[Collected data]
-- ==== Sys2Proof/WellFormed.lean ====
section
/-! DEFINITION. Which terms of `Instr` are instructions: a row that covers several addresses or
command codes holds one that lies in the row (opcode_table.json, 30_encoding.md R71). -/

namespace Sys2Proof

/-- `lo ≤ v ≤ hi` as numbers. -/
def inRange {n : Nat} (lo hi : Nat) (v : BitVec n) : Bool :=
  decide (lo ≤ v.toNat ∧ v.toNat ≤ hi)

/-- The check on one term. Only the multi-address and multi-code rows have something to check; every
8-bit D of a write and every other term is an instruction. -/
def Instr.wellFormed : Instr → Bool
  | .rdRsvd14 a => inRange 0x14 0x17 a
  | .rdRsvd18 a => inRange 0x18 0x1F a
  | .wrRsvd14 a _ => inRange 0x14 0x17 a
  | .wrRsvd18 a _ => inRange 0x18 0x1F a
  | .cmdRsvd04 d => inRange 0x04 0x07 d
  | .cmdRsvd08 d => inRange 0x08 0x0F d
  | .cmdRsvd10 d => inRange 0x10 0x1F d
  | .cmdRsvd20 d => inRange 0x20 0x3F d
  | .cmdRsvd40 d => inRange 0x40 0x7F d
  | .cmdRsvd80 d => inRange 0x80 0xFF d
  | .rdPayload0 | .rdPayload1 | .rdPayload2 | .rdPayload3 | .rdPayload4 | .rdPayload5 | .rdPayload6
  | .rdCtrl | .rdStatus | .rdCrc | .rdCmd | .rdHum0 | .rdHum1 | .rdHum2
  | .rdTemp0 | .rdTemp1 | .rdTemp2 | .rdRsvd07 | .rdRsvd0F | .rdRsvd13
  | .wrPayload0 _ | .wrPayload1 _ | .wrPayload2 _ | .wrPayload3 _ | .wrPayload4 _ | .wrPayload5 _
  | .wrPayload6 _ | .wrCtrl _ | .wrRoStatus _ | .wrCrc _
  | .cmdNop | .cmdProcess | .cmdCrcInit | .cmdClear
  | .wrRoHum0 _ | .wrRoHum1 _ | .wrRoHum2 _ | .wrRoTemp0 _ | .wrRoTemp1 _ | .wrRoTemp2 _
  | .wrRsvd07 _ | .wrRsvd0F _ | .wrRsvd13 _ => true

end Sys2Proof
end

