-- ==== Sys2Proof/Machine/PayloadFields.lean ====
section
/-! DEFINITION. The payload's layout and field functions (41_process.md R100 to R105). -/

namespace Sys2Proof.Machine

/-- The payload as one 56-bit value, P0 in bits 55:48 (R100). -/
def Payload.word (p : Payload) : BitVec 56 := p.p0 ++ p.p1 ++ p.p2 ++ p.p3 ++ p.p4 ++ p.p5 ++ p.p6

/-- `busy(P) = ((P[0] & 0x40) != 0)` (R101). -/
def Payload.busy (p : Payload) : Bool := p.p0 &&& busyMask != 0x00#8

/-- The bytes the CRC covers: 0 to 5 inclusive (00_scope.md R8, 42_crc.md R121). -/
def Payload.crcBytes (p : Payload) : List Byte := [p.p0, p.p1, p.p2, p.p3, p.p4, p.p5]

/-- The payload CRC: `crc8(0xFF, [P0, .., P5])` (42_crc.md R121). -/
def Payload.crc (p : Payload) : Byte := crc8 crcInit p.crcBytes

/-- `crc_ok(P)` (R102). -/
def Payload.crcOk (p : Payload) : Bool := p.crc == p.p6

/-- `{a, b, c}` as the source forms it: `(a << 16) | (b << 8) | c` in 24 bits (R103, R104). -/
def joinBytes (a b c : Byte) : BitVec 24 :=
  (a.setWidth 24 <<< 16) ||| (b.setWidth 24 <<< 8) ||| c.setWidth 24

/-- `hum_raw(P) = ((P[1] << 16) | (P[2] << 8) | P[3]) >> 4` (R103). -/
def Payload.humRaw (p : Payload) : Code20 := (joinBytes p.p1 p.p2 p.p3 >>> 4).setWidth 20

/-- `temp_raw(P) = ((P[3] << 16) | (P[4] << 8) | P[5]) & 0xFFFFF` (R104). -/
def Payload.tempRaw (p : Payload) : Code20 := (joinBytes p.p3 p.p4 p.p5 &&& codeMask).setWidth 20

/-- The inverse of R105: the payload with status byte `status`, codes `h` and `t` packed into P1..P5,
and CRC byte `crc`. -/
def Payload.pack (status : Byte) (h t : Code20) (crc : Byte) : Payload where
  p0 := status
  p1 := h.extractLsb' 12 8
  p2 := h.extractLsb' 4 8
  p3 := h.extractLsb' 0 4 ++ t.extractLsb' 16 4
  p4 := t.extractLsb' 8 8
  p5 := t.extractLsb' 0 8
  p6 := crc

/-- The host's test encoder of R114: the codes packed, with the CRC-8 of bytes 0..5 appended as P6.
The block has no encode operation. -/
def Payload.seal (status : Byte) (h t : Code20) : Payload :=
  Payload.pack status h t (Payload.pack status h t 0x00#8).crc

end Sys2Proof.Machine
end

- YOUR GOAL:
Every line above carrying the word "crcBytes" needs to be shown.

- ANSWER TO THE EXERCISE:
def Payload.crcBytes (p : Payload) : List Byte := [p.p0, p.p1, p.p2, p.p3, p.p4, p.p5]
def Payload.crc (p : Payload) : Byte := crc8 crcInit p.crcBytes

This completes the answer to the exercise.